I need a treefull of crows sound effect , I keep running into the lonely caw sound wav. If anyone can help it would be greatly appreciated.


----------



## pdcollins6092 (Aug 8, 2009)

Try this.
http://www.shades-of-night.com/aviary/sounds/crowcall.wav


----------



## dept1031 (Apr 18, 2009)

_poison props.com has a killer cd for crows sound effects _


----------



## Sychoclown (Sep 1, 2005)

pdcollins6092 said:


> Try this.
> http://www.shades-of-night.com/aviary/sounds/crowcall.wav


Sounds good except for the water sounds in the background.


----------



## DeadTed (Aug 12, 2007)

Multiple crows far and wide calling and cawing AOS01836 | Soundsnap

More on that site under "crows" but this is the first one I ran across that was real and limited background noise.


----------



## quakrspecl (Aug 21, 2006)

ML Audio 13433; Corvus splendens

Start at the 1:28 time mark.

q


----------



## Halloweiner (Oct 2, 2003)

Try FindSound.com.
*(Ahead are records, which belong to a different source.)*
-- ==== Sys2Proof/Laws/Maps.lean ====
section
/-!
SUPPORT. The maps by rising key: what is found after a put, the canonical form is kept, and what a put does to the length.
-/

namespace Sys2Proof.Machine

variable {β : Type}

theorem mapGet_mapPut (k q : Nat) (v : β) (m : List (Nat × β)) :
    mapGet q (mapPut k v m) = if q = k then some v else mapGet q m := by
  induction m with
  | nil => simp [mapPut, mapGet]
  | cons e t ih =>
    obtain ⟨x, w⟩ := e
    simp only [mapPut]
    split
    · simp [mapGet]
    · split
      · next hx => subst hx; simp only [mapGet]; split <;> rfl
      · next h1 h2 =>
        simp only [mapGet, ih]
        by_cases hq : q = x
        · subst hq; rw [if_pos rfl, if_neg (fun e => h2 e.symm), if_pos rfl]
        · simp [hq]

theorem mapWf_mono (m : List (Nat × β)) (hi lo lo' : Nat) (h : mapWf hi lo m = true) (hl : lo' ≤ lo) :
    mapWf hi lo' m = true := by
  cases m with
  | nil => rfl
  | cons e t =>
    simp only [mapWf, Bool.and_eq_true, decide_eq_true_eq] at h ⊢
    exact ⟨⟨Nat.le_trans hl h.1.1, h.1.2⟩, h.2⟩

/-- A put under a key in bounds keeps the canonical form. -/
theorem mapWf_mapPut (k : Nat) (v : β) (m : List (Nat × β)) (hi lo : Nat) (h : mapWf hi lo m = true) (hk : lo ≤ k)
    (hh : k < hi) : mapWf hi lo (mapPut k v m) = true := by
  induction m generalizing lo with
  | nil => simp [mapPut, mapWf, hk, hh]
  | cons e t ih =>
    obtain ⟨x, w⟩ := e
    have hc := h
    simp only [mapWf, Bool.and_eq_true, decide_eq_true_eq] at h
    simp only [mapPut]
    split
    · next hlt =>
      simp only [mapWf, Bool.and_eq_true, decide_eq_true_eq]
      exact ⟨⟨hk, hh⟩, ⟨hlt, h.1.2⟩, h.2⟩
    · split
      · next hx => subst hx; simp only [mapWf, Bool.and_eq_true, decide_eq_true_eq]; exact h
      · next h1 h2 =>
        simp only [mapWf, Bool.and_eq_true, decide_eq_true_eq]
        exact ⟨h.1, ih _ h.2 (by omega)⟩

/-- No key below the lower bound is found. -/
theorem mapGet_below (m : List (Nat × β)) (hi lo k : Nat) (h : mapWf hi lo m = true) (hk : k < lo) : mapGet k m = none := by
  induction m generalizing lo with
  | nil => rfl
  | cons e t ih =>
    obtain ⟨x, w⟩ := e
    simp only [mapWf, Bool.and_eq_true, decide_eq_true_eq] at h
    have hne : k ≠ x := by omega
    simp only [mapGet, hne, if_false]
    exact ih _ h.2 (by omega)

/-- A put lengthens the map by one exactly when its key is new. -/
theorem length_mapPut (k : Nat) (v : β) (m : List (Nat × β)) (hi lo : Nat) (h : mapWf hi lo m = true) :
    (mapPut k v m).length = m.length + if (mapGet k m).isSome then 0 else 1 := by
  induction m generalizing lo with
  | nil => rfl
  | cons e t ih =>
    obtain ⟨x, w⟩ := e
    have hc := h
    simp only [mapWf, Bool.and_eq_true, decide_eq_true_eq] at h
    simp only [mapPut]
    split
    · next hlt =>
      have hne : k ≠ x := by omega
      have := mapGet_below t hi (x + 1) k h.2 (by omega)
      simp [mapGet, hne, this]
    · split
      · next hx => simp [mapGet, hx]
      · next h1 h2 =>
        have hne : ¬ k = x := h2
        simp only [List.length_cons, mapGet, hne, if_false, ih _ h.2]
        omega

/-- An entry of a map after a put is the new one or was there. -/
theorem mem_mapPut (k : Nat) (v : β) (m : List (Nat × β)) (e : Nat × β) (h : e ∈ mapPut k v m) : e = (k, v) ∨ e ∈ m := by
  induction m with
  | nil => simpa [mapPut] using h
  | cons a t ih =>
    obtain ⟨x, w⟩ := a
    simp only [mapPut] at h
    split at h
    · simpa using h
    · split at h
      · rcases List.mem_cons.mp h with h | h
        · exact .inl h
        · exact .inr (List.mem_cons_of_mem _ h)
      · rcases List.mem_cons.mp h with h | h
        · exact .inr (by simp [h])
        · rcases ih h with h | h
          · exact .inl h
          · exact .inr (List.mem_cons_of_mem _ h)

/-- The keys of a map in canonical form lie within its bounds. -/
theorem mapWf_bounds (m : List (Nat × β)) (hi lo : Nat) (h : mapWf hi lo m = true) (e : Nat × β) (he : e ∈ m) :
    lo ≤ e.1 ∧ e.1 < hi := by
  induction m generalizing lo with
  | nil => simp at he
  | cons a t ih =>
    obtain ⟨x, w⟩ := a
    simp only [mapWf, Bool.and_eq_true, decide_eq_true_eq] at h
    rcases List.mem_cons.mp he with rfl | he
    · exact h.1
    · have := ih _ h.2 he
      omega

/-- Two maps in canonical form in which every key finds the same are the same list. -/
theorem map_ext (m m' : List (Nat × β)) (hi lo : Nat) (h : mapWf hi lo m = true) (h' : mapWf hi lo m' = true)
    (hget : ∀ k, mapGet k m = mapGet k m') : m = m' := by
  induction m generalizing m' lo with
  | nil =>
    cases m' with
    | nil => rfl
    | cons e t => obtain ⟨x, w⟩ := e; simpa [mapGet] using hget x
  | cons e t ih =>
    obtain ⟨x, w⟩ := e
    cases m' with
    | nil => simpa [mapGet] using hget x
    | cons e' t' =>
      obtain ⟨x', w'⟩ := e'
      simp only [mapWf, Bool.and_eq_true, decide_eq_true_eq] at h h'
      have hx : x = x' := by
        rcases Nat.lt_trichotomy x x' with hlt | heq | hgt
        · have := hget x
          rw [mapGet, if_pos rfl, mapGet, if_neg (by omega), mapGet_below t' hi (x' + 1) x h'.2 (by omega)] at this
          cases this
        · exact heq
        · have := hget x'
          rw [mapGet, if_neg (by omega), mapGet_below t hi (x + 1) x' h.2 (by omega), mapGet, if_pos rfl] at this
          cases this
      subst hx
      have hw : w = w' := by simpa [mapGet] using hget x
      subst hw
      have : t = t' := by
        refine ih t' (x + 1) h.2 h'.2 fun k => ?_
        by_cases hk : k = x
        · subst hk; rw [mapGet_below t hi (k + 1) k h.2 (by omega), mapGet_below t' hi (k + 1) k h'.2 (by omega)]
        · simpa [mapGet, hk] using hget k
      rw [this]

end Sys2Proof.Machine
end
They have tons of crow sound files.


----------



## Sychoclown (Sep 1, 2005)

DeadTed said:


> Multiple crows far and wide calling and cawing AOS01836 | Soundsnap
> 
> More on that site under "crows" but this is the first one I ran across that was real and limited background noise.


That was perfect, just what I was looking for. Thanks to DeadTed and others for their help.


----------